**Exercise directions**:
Only one stretch of the data is wanted: the line containing "office := 7", the line containing "in service. -/", and every line between them, copied exactly.
━━━━━━━━━━
-- ==== Sys2Proof/Tests/Slice0.lean ====
section
/-! SUPPORT. Tests: operands that no command has, the worked examples of the spec, and for each obligation a state and
operands that meet its hypotheses. -/

set_option Elab.async false

namespace Sys2Proof.Tests

open Sys2Proof Sys2Proof.Machine

/-! ## Ill-formed operands are refused -/

theorem test_wf_descriptor : (Instr.ringLook .office (List.replicate 95 0)).wf = false := by decide +kernel
theorem test_wf_initBlock : (Instr.initBlockReadDone (List.replicate 129 0)).wf = false := by decide +kernel
theorem test_wf_parcel_empty : (Instr.parcelReceive []).wf = false := by decide +kernel
theorem test_wf_parcel_long : (Instr.parcelReceive (List.replicate 106 0)).wf = false := by decide +kernel
theorem test_wf_parcel_longest : (Instr.parcelReceive (List.replicate 105 0)).wf = true := by decide +kernel
theorem test_fault_descriptor : exec (.ringLook .office []) State.reset = .fault .illFormed := rfl
theorem test_fault_initBlock : exec (.initBlockReadDone []) State.reset = .fault .illFormed := rfl
theorem test_fault_parcel : exec (.parcelReceive []) State.reset = .fault .illFormed := rfl

/-! ## Small states -/

/-- The part in service, with nothing in its store. -/
def shop : State :=
  { State.reset with
    adir := ⟨[], [], [], none⟩, tfu := Tfu.cleared, flu := Flu.cleared, tlu := Tlu.cleared
    atc := { Atc.cleared with phase := .inService } }

/-- An init copy: office 7, the window from 0x1000, rings of two descriptors. -/
def sampleCopy : InitCopy where
  office := 7
  poll := 1
  windowBase := 1
  windowSize := 8
  rings := ⟨⟨⟨4224, 2⟩, ⟨4416, 2⟩, ⟨4608, 2⟩, ⟨4800, 2⟩, ⟨4992, 2⟩, ⟨5184, 2⟩, ⟨5376, 2⟩, ⟨5568, 2⟩⟩, ⟨5760, 64⟩⟩

/-- The part in service with its rings in a state. -/
def withRings (st : RingState) (bus : List Access) (s : State := shop) : State :=
  { s with rgi := { s.rgi with state := st, copy := some sampleCopy, bus := bus } }

/-- A ring with a request in service. -/
def withService (r : Holder) (v : Service) (s : State) : State :=
  { s with rgi := { s.rgi with rings := s.rgi.rings.set r { s.rgi.rings.get r with service := some v } } }

/-- A request of a kind, with the first bytes of its area. -/
def ask (r : Holder) (kind : Nat) (area : List Byte) : Request := ⟨r, BitVec.ofNat 8 kind, 5, padTo 88 area⟩

/-- The running part with a request waiting for its owner. -/
def asking (q : Request) (s : State := shop) : State := withService q.ring ⟨q, .waiting⟩ (withRings .running [] s)

/-- A context changed. -/
def withCtx (h : Holder) (x : Ctx) (s : State := shop) : State :=
  { s with vnc := { s.vnc with ctxs := s.vnc.ctxs.set h x } }

/-- The part with an instruction dispatched. -/
def told (kind : Nat) (body : List Byte) (s : State := shop) : State :=
  { s with ulc := { s.ulc with dispatched := some ⟨⟨kind, body⟩, .waiting, false⟩ } }

/-- A meter record. -/
def sampleRecord : MeterRecord where
  number := 21440107318
  status := .active
  refer := none
  supplyClass := 2
  keyGeneration := 3
  key := 0
  roll := some ⟨4, 5⟩
  lastStamp := 9204100
  monthNumber := 0
  monthUnits := 0
  allowanceMonth := none
  arrears := some ⟨12000, 20⟩
  carry := 0
  totalUnits := 0
  totalAllowance := 0
  totalMoney := 0
  vendCount := 0
  copy := none
  hold := none
  enrolledMinute := 0

/-- The part with one record in the meter table. -/
def stocked (r : MeterRecord := sampleRecord) (s : State := shop) : State := { s with adir := ⟨[(0, r)], [], [], none⟩ }

/-- The part with its clock at a minute. -/
def timed (minute : Nat) (s : State := shop) : State :=
  { s with tke := { s.tke with clockValid := true, minute := minute } }

/-- The part with its line in a state. -/
def lined (l : LineState) (s : State := shop) : State := { s with ulc := { s.ulc with line := l } }

/-! ## Worked examples -/

/-- Class 2 of the pricing example (2.4). -/
def classTwo : ClassEntry := ⟨true, [⟨1000, some 100⟩, ⟨1428, some 1000⟩, ⟨2000, none⟩], 500⟩

theorem test_price_first :
    priceResult (sampleRecord.view 0) classTwo 412 7 5000 = ⟨412, 7, 1000, 4000, 500, 310, 120, 310⟩ := by decide

theorem test_price_second :
    priceResult
        { sampleRecord.view 0 with
          arrears := some ⟨11000, 20⟩, monthNumber := 412, monthUnits := 310, allowanceMonth := some 412, carry := 120 }
        classTwo 412 7 20000 =
      ⟨412, 7, 4000, 16000, 0, 997, 800, 1307⟩ := by decide

theorem test_price_third :
    priceResult
        { sampleRecord.view 0 with
          arrears := some ⟨7000, 20⟩, monthNumber := 412, monthUnits := 1307, allowanceMonth := some 412, carry := 800 }
        classTwo 413 7 300 =
      ⟨413, 7, 60, 240, 500, 24, 800, 24⟩ := by decide

theorem test_stamps_two : (timed 9204600).tke.stampDecision 9204100 2 = .stamped [9204600, 9204601] := by decide
theorem test_stamps_three :
    (timed 9204600).tke.stampDecision 9204650 3 = .stamped [9204651, 9204652, 9204653] := by decide
theorem test_stamps_ahead : (timed 9200000).tke.stampDecision 9204601 1 = .refused .stampAhead := by decide
theorem test_stamps_exhausted : (timed 16777215).tke.stampDecision 16777213 3 = .refused .stampExhausted := by decide
theorem test_stamps_last : (timed 16777215).tke.stampDecision 16777213 1 = .stamped [16777215] := by decide

/-- The float of the grant sequence (3.2), with a number of the next grant. -/
def sampleFloat (granted next : Nat) : Flu where
  record := ⟨granted, 300000, 8350000, 2000000, 400000, 20000, next, 90, PerCounter.fill 0⟩
  entries :=
    { PerCounter.fill Entry.free with
      c4 := .issuing ⟨0, 21440107318, 5, 150000, 0, 150000, 1, false, 0, 412, 7, 0, 1, []⟩ }
  nextSerial := 90
  lowWater := 1200000
  writing := none
  queue := []
  before := none

theorem test_grant_available : (sampleFloat 10000000 41).available = 1200000 := by decide
theorem test_grant_accepted : (sampleFloat 10000000 41).grantCode 41 500000 = .accepted := by decide
theorem test_grant_after : ((sampleFloat 10000000 41).complete (.grant 41 500000)).available = 1700000 := by decide
theorem test_grant_duplicate : (sampleFloat 10500000 42).grantCode 41 500000 = .duplicate := by decide
theorem test_grant_outOfOrder : (sampleFloat 10500000 42).grantCode 43 100000 = .outOfOrder := by decide
theorem test_grant_overCeiling : (sampleFloat 10500000 42).grantCode 42 300000 = .overCeiling := by decide

theorem test_block_keyroll :
    blockHead .keyroll1 9204600 4 5 = 4#3 ++ 4#4 ++ 5#30 ++ 120#7 := by decide
theorem test_block_credit : blockHead .credit 9204602 310 0 = 0#3 ++ 9204602#24 ++ 310#17 := by decide
theorem test_scan_idle :
    scan (parcel 0x00 7 0 []) = .parcel (.good 0 7 0 []) [0x7E] := by decide +kernel

theorem test_reset_then_recovery :
    (exec .recoveryDone State.reset) =
      .next { shop with
        atc := { shop.atc with status := { PerBlock.fill (0 : Word) with tariff := 4, float := 12 } } } :=
  rfl

/-! ## Quantifying over counters and holders -/

theorem forCounter {p : Counter → Prop} (h : ∀ c ∈ Counter.all, p c) : ∀ c, p c := fun c => h c (by cases c <;> decide)
theorem forHolder {p : Holder → Prop} (h : ∀ x ∈ Holder.all, p x) : ∀ x, p x :=
  fun x => h x (by rcases x with c | _ <;> first | cases c <;> decide | decide)

/-! ## More small states -/

/-- The part held in reset. -/
def heldState (supplyLost : Bool) (s : State := shop) : State := { s with atc := { s.atc with held := some ⟨supplyLost⟩ } }

/-- The part in a start phase. -/
def inPhase (p : StartPhase) (s : State := State.reset) : State := { s with atc := { s.atc with phase := p } }

/-- The part with a record write under way. -/
def writing (kind : RecordWriteKind) (h : Holder) (s : State) : State :=
  { s with adir := { s.adir with writes := [⟨kind, h, 0, sampleRecord, false⟩] } }

/-- The part with a write of FLU under way, and an entry of counter 0. -/
def floating (k : Option FloatClaim) (e : Entry) (s : State) : State :=
  { s with flu := { s.flu with writing := k, entries := s.flu.entries.set .c0 e } }

/-- A sale of 1,000 in the sample record. -/
def sampleSale : Sale := ⟨0, 21440107318, 5, 1000, 0, 1000, 1, false, 0, 412, 7, 0, 1, [⟨.credit, .current, 1⟩]⟩

/-- Its token and its commit image. -/
def sampleToken : Token := ⟨.credit, 9204600, 0⟩
def sampleImage : Image := ⟨90, sampleSale, [sampleToken]⟩

/-- The office request of a kind for the sample record. -/
def officeAsk (k : ReqKind) (more : List Byte := []) : Request := ask .office k.code (leBytes 5 21440107318 ++ more)

/-- The request of a kind about counter 7. -/
def tillAsk (k : ReqKind) (more : List Byte := []) : Request := ask .office k.code (7 :: more)

/-- The sale request of counter 0. -/
def sampleVend (meter : Nat := 21440107318) (money : Nat := 1000) : Request :=
  ask (.counter .c0) 1 (leBytes 5 meter ++ leBytes 4 money)

/-- The part ready to sell: a record, an open till, the line up, a valid clock in month 412, class 2 open, a float. -/
def ready (r : MeterRecord := sampleRecord) : State :=
  let s := timed 9204600 (stocked r)
  { s with
    tfu :=
      { s.tfu with
        bank := ⟨.a, ⟨7, 0⟩, ⟨0, 0⟩, none⟩
        entries := ⟨List.replicate 16 classTwo, List.replicate 16 ClassEntry.cleared⟩
        calendar := [⟨412, 9204000⟩] }
    flu := { (sampleFloat 10000000 41) with nextSerial := 90 }
    tlu := { s.tlu with tills := s.tlu.tills.set .c0 { Till.cleared with state := .opened } }
    ulc := { s.ulc with line := .up, office := some 7 } }

/-- Counter 0 in a state of a sale of the record it holds, its request at its owner. -/
def selling (x : Ctx) (kind : Option RecordWriteKind := none) (s : State := ready) : State :=
  let t := withService (.counter .c0) ⟨sampleVend, .atOwner⟩ (withRings .running [] s)
  let t := withCtx (.counter .c0)
    { x with attached := true, slot := some 0, request := some ⟨5, 21440107318, 1000, .vend⟩
             view := some (sampleRecord.view 0) } t
  { t with adir := ⟨[(0, { sampleRecord with hold := some (.counter .c0) })],
      match kind with
      | none => []
      | some k => [⟨k, .counter .c0, 0, sampleRecord, false⟩], [], none⟩ }

/-- A counter's context in ISSUING, waiting for something. -/
def issuing (a : Await) : Ctx := { Ctx.idle with state := .issuing, await := a }

/-- An instruction of a kind. -/
def line (k : LineKind) (body : List Byte) : LineInstr := ⟨k.code, body⟩

/-- The part with an instruction dispatched and nothing else under way. -/
def toldLine (k : LineKind) (body : List Byte) (s : State := shop) : State := told k.code body s

/-! ## The hypotheses of the statements can be met -/

theorem test_meets_StepRunsTheFront :
    ({ shop with pending := [.vbakLoss, .linesReset] } : State).pending = .vbakLoss :: [.linesReset] := rfl

theorem test_meets_StepIdlesAndCommandsLeaveTheQueue :
    let s := fun sent => ({ shop with ulc := { shop.ulc with
      line := .up, office := some 7, tx := some ⟨⟨7, 0⟩, sent⟩, queue := [.sweepPage 5 0 [[1], [2]]] } } : State)
    (shop.pending = [] ∧ shop.ulc.tx = none) ∧
    ((s []).pending = [] ∧ (s []).live = true ∧ (s []).ulc.queue = .sweepPage 5 0 [[1], [2]] :: [] ∧
      (s []).ulc.tx = some ⟨⟨7, 0⟩, []⟩ ∧ ([] : List Heading).length + 1 < [[1], [2]].length) ∧
    ((s [⟨6, 0⟩]).ulc.tx = some ⟨⟨7, 0⟩, [⟨6, 0⟩]⟩ ∧ [[1], [2]].length ≤ [(⟨6, 0⟩ : Heading)].length + 1) ∧
    Instr.vbakLoss.wf = true ∧ (Instr.ringLook .office []).wf = false := by decide

theorem test_meets_AnIdlePartTakesNothing :
    (heldState true).live = false ∧ (inPhase .clearing).live = false ∧ (Instr.vend .c7).wf = true ∧
      (Instr.ringLook .office (List.replicate 96 0)).wf = true := by decide +kernel

theorem test_meets_EveryStepKeepsTheClockInRange :
    ({ timed 16777214 with pending := [.clockAdvance] } : State).tke.clockOk ∧
      ∃ t, step { timed 16777214 with pending := [.clockAdvance] } = .next t ∧ t.tke.minute = 16777215 :=
  ⟨by unfold Tke.clockOk; decide, _, rfl, by decide +kernel⟩

/-- A part whose reservation is being released. -/
def releasing : State :=
  { floating (some (.release .c0)) (.issuing sampleSale) ready with pending := [.reservationReleased .c0] }

theorem test_meets_EveryStepKeepsTheFloatBalanced : releasing.floatOk ∧ ∃ t, step releasing = .next t := by
  have hw : releasing.flu.writing = some (.release .c0) := rfl
  have hb : releasing.flu.before = none := rfl
  refine ⟨⟨⟨by unfold Flu.solvent; decide +kernel, ?_, ?_⟩, by decide +kernel⟩, _, rfl⟩
  · intro k h
    cases hw.symm.trans h
    unfold Flu.solvent
    decide +kernel
  · intro b h
    cases hb.symm.trans h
━━━━━━━━━━
**Finished exercise**:
  office := 7
  poll := 1
  windowBase := 1
  windowSize := 8
  rings := ⟨⟨⟨4224, 2⟩, ⟨4416, 2⟩, ⟨4608, 2⟩, ⟨4800, 2⟩, ⟨4992, 2⟩, ⟨5184, 2⟩, ⟨5376, 2⟩, ⟨5568, 2⟩⟩, ⟨5760, 64⟩⟩

/-- The part in service with its rings in a state. -/
def withRings (st : RingState) (bus : List Access) (s : State := shop) : State :=
  { s with rgi := { s.rgi with state := st, copy := some sampleCopy, bus := bus } }

/-- A ring with a request in service. -/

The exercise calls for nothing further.